▶ Input material
◆ ◆ ◆ ◆ ◆

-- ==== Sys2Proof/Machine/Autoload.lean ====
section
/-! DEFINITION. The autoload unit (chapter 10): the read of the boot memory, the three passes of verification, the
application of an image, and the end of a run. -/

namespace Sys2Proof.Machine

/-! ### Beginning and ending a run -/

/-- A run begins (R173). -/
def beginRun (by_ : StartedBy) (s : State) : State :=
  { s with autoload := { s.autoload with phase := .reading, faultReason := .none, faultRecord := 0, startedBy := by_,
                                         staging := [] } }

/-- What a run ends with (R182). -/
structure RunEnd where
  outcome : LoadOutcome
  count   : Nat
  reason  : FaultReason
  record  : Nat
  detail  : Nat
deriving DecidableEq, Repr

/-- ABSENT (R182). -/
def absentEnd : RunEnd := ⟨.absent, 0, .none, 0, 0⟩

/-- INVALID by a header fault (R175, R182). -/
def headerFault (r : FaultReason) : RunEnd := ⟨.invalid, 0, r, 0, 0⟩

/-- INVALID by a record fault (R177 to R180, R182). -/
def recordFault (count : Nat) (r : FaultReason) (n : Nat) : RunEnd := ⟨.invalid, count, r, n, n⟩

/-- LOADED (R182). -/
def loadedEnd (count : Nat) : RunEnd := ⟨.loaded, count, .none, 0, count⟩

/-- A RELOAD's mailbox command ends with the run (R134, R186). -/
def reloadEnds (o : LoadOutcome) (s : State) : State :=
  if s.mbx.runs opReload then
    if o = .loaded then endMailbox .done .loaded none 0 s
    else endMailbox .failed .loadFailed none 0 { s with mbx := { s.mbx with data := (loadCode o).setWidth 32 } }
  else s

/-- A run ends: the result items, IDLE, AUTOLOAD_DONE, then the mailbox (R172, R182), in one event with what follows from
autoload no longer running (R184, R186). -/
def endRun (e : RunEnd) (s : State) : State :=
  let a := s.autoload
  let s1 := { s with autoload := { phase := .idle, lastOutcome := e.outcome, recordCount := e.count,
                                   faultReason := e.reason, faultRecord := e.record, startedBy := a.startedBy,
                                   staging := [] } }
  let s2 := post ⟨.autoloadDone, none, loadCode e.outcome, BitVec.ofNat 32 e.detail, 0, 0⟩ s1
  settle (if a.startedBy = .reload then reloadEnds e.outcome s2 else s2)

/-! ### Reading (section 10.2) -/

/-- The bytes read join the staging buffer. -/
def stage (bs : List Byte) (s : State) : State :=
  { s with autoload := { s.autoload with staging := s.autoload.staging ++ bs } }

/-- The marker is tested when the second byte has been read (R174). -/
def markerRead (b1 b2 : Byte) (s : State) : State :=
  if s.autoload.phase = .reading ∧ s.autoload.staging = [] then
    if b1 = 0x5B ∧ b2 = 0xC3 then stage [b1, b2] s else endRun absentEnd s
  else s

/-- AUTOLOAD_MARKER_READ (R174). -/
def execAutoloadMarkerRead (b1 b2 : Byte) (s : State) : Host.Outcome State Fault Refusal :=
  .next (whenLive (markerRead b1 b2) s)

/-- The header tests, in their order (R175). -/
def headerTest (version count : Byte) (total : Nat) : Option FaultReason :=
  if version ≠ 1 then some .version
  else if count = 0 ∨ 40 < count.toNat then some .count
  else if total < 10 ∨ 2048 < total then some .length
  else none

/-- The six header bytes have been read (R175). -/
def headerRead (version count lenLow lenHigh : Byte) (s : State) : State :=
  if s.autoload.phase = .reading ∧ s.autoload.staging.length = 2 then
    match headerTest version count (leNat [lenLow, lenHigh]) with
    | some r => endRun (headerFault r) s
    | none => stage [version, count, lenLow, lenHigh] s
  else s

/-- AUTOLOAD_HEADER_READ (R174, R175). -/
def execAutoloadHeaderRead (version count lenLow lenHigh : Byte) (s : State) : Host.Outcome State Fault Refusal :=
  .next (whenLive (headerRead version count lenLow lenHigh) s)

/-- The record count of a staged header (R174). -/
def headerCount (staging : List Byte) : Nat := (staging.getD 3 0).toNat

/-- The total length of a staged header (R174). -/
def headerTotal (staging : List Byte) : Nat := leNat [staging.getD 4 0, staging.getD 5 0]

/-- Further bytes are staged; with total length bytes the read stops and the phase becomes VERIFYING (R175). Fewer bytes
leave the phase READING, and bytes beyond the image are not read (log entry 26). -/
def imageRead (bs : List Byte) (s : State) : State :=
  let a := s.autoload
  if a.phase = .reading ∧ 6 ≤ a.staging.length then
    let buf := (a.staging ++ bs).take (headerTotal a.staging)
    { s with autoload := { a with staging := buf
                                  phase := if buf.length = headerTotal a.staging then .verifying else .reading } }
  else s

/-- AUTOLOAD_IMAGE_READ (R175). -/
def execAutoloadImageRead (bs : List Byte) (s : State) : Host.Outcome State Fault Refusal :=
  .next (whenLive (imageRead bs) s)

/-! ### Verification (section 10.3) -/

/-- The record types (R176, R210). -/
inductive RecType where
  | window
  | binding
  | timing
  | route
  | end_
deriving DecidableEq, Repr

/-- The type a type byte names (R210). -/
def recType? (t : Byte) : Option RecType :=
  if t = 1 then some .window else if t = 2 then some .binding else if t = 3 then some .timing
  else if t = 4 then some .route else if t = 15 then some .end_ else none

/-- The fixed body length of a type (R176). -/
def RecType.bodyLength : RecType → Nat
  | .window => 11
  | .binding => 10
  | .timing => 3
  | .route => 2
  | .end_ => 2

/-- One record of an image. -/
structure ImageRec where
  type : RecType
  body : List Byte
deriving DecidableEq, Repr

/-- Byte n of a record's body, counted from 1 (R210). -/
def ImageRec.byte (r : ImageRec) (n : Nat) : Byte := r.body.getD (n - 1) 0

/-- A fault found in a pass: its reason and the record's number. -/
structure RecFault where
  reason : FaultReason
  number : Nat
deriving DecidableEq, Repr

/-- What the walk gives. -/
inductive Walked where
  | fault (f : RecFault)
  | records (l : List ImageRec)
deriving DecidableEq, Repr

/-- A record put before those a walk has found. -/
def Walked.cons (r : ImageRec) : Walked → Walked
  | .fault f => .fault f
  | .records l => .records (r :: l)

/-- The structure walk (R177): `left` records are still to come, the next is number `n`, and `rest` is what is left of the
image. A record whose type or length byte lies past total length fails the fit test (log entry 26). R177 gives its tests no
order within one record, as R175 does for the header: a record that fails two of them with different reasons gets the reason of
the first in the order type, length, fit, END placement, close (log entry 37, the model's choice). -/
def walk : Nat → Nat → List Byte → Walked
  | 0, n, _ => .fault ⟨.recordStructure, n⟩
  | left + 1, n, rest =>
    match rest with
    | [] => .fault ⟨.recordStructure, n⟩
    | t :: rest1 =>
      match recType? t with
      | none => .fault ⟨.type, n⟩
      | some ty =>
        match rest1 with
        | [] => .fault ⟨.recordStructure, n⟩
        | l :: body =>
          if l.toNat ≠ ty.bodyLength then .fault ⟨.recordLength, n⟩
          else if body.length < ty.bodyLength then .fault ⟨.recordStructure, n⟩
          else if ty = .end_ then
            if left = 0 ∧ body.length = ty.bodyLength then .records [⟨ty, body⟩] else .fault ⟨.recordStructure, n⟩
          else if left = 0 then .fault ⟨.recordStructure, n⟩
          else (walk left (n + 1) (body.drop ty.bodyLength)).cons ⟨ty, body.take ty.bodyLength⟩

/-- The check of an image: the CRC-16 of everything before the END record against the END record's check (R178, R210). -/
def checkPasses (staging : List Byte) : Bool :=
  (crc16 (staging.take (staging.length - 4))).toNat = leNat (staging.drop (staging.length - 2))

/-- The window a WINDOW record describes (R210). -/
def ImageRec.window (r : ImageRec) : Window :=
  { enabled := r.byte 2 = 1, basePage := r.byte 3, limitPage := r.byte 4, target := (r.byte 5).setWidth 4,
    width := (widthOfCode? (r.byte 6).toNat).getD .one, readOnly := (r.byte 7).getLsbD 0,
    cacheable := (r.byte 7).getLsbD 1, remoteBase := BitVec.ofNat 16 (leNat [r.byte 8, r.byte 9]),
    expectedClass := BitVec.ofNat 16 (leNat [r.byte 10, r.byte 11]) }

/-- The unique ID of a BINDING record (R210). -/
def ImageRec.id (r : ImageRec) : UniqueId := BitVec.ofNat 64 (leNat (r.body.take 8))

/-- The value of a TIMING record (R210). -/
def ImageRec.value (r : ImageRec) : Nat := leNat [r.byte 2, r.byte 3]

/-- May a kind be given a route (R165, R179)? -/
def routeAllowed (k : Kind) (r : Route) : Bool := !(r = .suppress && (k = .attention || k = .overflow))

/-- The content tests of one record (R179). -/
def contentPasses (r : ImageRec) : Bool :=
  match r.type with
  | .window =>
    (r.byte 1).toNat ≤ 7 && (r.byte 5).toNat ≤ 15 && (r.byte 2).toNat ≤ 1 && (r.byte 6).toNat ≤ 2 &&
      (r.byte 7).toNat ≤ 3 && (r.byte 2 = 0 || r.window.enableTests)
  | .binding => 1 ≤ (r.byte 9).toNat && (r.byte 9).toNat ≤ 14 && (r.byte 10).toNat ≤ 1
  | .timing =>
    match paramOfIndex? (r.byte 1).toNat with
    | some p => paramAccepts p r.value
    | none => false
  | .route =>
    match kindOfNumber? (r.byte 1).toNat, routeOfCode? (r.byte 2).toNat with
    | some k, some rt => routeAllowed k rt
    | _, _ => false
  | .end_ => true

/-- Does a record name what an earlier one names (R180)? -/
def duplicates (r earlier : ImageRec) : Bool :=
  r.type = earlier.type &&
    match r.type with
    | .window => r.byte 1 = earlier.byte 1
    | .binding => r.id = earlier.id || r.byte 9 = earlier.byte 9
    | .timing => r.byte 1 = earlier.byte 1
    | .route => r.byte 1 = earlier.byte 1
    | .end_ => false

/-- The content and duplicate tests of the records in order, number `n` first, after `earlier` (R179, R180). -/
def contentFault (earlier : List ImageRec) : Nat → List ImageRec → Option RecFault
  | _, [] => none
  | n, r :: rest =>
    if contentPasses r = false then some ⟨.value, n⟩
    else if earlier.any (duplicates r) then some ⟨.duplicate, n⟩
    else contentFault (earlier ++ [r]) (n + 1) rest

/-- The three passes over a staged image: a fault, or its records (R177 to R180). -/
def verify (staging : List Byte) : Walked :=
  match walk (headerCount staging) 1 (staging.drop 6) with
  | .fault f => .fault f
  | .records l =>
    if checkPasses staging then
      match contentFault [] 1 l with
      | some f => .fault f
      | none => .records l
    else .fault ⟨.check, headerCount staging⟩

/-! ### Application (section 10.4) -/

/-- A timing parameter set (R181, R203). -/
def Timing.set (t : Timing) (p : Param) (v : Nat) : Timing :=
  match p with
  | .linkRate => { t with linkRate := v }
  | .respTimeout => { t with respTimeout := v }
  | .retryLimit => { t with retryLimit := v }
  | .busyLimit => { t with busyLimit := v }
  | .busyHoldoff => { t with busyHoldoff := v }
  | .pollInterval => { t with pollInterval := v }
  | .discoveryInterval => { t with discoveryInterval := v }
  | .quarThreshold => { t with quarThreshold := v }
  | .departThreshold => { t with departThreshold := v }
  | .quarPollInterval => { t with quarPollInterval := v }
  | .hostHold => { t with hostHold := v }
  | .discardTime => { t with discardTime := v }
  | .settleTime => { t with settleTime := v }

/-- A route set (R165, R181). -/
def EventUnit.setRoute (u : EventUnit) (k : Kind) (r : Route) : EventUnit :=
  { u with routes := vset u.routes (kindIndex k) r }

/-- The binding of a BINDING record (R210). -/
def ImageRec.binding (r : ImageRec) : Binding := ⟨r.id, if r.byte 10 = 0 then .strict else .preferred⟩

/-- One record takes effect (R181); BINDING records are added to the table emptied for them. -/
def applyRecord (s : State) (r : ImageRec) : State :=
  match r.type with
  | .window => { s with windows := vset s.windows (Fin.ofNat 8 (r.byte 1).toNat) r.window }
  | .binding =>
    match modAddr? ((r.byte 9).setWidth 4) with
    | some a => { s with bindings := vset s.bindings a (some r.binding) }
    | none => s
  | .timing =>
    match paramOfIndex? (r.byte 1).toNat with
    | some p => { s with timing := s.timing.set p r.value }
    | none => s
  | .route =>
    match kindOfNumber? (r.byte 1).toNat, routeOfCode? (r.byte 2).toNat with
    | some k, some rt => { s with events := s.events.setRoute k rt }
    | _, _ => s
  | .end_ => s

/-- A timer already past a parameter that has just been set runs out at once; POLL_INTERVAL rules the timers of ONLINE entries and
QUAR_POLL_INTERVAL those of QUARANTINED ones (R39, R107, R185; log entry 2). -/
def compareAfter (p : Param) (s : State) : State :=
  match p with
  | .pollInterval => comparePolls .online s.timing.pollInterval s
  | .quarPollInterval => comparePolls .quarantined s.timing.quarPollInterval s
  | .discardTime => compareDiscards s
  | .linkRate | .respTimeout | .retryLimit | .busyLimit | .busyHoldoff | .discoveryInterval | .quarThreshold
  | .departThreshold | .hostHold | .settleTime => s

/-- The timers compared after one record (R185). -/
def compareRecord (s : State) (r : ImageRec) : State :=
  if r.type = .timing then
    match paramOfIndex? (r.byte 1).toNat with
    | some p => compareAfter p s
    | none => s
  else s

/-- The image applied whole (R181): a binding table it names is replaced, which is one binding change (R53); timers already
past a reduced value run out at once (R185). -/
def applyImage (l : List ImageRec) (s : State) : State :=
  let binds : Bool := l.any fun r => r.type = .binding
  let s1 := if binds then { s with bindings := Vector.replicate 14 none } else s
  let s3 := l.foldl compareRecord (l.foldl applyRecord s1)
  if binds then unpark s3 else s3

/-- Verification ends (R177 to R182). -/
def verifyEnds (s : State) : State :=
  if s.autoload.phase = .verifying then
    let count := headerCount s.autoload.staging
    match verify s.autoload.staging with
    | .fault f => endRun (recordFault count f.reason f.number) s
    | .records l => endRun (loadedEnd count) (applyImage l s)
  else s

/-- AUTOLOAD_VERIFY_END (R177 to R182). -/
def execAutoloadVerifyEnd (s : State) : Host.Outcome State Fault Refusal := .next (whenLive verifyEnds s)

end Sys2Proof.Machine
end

◆ ◆ ◆ ◆ ◆

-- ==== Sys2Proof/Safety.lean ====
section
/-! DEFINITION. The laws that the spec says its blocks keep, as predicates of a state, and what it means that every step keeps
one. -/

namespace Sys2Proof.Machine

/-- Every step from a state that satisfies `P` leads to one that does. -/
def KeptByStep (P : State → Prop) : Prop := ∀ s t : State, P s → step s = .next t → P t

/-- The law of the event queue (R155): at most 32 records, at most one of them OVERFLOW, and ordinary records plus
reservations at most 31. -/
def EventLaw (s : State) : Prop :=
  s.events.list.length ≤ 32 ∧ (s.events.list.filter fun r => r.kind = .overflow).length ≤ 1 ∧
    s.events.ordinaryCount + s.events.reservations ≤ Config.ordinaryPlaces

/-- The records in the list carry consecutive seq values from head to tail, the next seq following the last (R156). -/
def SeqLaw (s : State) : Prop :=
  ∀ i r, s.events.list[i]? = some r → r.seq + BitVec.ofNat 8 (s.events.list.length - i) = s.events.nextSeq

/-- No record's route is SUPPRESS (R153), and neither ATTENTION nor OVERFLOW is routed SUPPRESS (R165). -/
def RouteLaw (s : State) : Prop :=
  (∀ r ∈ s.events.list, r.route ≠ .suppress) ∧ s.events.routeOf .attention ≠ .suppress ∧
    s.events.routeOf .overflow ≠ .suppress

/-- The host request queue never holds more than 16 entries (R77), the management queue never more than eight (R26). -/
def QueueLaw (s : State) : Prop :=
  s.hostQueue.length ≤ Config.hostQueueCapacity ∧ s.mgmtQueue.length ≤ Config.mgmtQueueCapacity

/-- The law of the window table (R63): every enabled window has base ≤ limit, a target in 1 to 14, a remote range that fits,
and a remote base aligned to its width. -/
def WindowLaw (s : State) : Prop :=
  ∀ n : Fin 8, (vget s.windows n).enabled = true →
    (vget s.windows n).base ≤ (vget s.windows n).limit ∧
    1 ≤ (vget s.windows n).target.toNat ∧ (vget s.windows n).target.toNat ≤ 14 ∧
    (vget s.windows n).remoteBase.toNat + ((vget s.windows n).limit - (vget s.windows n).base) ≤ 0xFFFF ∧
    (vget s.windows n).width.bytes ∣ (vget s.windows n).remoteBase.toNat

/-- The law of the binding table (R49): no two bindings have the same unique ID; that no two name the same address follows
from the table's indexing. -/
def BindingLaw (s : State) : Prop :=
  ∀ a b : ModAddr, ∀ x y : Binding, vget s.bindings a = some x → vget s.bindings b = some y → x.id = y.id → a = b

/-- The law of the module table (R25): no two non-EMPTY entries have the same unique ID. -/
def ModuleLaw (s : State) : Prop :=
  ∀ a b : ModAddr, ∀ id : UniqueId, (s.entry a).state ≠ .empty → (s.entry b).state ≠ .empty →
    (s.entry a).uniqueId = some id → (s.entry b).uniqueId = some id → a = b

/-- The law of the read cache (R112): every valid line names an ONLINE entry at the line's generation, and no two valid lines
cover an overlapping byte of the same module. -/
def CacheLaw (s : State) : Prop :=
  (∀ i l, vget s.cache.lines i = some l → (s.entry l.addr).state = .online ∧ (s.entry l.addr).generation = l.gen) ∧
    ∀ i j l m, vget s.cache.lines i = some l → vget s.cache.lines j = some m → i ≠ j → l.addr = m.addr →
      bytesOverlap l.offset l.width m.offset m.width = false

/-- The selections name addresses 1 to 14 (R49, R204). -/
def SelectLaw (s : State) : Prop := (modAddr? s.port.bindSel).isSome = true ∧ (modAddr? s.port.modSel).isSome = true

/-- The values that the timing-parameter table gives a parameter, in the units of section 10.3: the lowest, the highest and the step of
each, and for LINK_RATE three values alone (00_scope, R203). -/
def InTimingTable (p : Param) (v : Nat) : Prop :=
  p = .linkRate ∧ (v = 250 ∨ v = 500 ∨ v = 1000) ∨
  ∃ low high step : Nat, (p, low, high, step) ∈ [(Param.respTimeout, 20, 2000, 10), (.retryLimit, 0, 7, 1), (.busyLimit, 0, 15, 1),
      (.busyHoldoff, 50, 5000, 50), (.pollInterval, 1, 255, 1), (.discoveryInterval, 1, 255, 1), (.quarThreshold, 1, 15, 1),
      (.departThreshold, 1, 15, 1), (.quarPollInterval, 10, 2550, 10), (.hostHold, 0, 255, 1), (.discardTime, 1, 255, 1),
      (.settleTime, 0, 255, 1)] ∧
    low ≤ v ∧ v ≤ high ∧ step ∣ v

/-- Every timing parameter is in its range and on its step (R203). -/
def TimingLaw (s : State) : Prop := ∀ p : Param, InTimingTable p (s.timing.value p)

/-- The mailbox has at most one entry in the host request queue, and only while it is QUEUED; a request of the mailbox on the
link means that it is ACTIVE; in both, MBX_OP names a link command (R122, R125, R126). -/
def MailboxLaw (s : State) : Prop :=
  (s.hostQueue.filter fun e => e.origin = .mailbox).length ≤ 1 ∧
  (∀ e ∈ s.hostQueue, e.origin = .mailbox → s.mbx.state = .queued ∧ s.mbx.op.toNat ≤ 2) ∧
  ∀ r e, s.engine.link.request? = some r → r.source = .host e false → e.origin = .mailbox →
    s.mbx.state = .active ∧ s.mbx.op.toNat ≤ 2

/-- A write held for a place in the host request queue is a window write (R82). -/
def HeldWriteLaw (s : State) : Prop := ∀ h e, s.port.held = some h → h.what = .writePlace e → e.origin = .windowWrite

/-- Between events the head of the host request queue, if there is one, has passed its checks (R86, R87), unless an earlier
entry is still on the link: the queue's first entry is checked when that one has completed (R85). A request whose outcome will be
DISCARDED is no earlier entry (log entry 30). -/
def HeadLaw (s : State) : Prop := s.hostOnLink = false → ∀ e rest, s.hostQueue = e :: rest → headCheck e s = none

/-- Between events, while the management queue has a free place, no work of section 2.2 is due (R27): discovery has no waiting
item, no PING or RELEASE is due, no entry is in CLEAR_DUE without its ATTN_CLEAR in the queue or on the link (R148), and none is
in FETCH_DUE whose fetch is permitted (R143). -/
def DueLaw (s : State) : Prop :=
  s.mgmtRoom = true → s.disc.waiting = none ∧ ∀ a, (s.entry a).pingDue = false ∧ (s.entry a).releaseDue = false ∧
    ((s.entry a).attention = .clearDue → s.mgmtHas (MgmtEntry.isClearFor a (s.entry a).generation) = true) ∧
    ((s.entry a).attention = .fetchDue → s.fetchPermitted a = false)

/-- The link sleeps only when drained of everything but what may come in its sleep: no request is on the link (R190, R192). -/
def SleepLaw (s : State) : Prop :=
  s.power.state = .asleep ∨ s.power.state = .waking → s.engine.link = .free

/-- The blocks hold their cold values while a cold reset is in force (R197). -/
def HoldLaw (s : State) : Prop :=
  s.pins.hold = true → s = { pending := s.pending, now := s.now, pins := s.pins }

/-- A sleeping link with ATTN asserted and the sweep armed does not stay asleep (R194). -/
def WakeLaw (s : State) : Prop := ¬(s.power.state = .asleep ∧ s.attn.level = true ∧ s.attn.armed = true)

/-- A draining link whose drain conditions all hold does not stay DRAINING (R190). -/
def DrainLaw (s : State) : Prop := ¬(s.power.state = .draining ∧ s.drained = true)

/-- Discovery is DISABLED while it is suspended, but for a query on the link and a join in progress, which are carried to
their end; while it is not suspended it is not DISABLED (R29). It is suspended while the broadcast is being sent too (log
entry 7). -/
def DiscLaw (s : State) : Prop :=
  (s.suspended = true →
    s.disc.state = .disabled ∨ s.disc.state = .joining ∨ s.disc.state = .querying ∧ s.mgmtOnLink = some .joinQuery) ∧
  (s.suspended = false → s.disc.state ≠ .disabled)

◆ ◆ ◆ ◆ ◆

▶ What you have to do
From the material above, set down exactly the lines starting at the one with "if left = 0 ∧" and ending at the one with "else (walk left", end lines included.

▶ Solution to this task
            if left = 0 ∧ body.length = ty.bodyLength then .records [⟨ty, body⟩] else .fault ⟨.recordStructure, n⟩
          else if left = 0 then .fault ⟨.recordStructure, n⟩
          else (walk left (n + 1) (body.drop ty.bodyLength)).cons ⟨ty, body.take ty.bodyLength⟩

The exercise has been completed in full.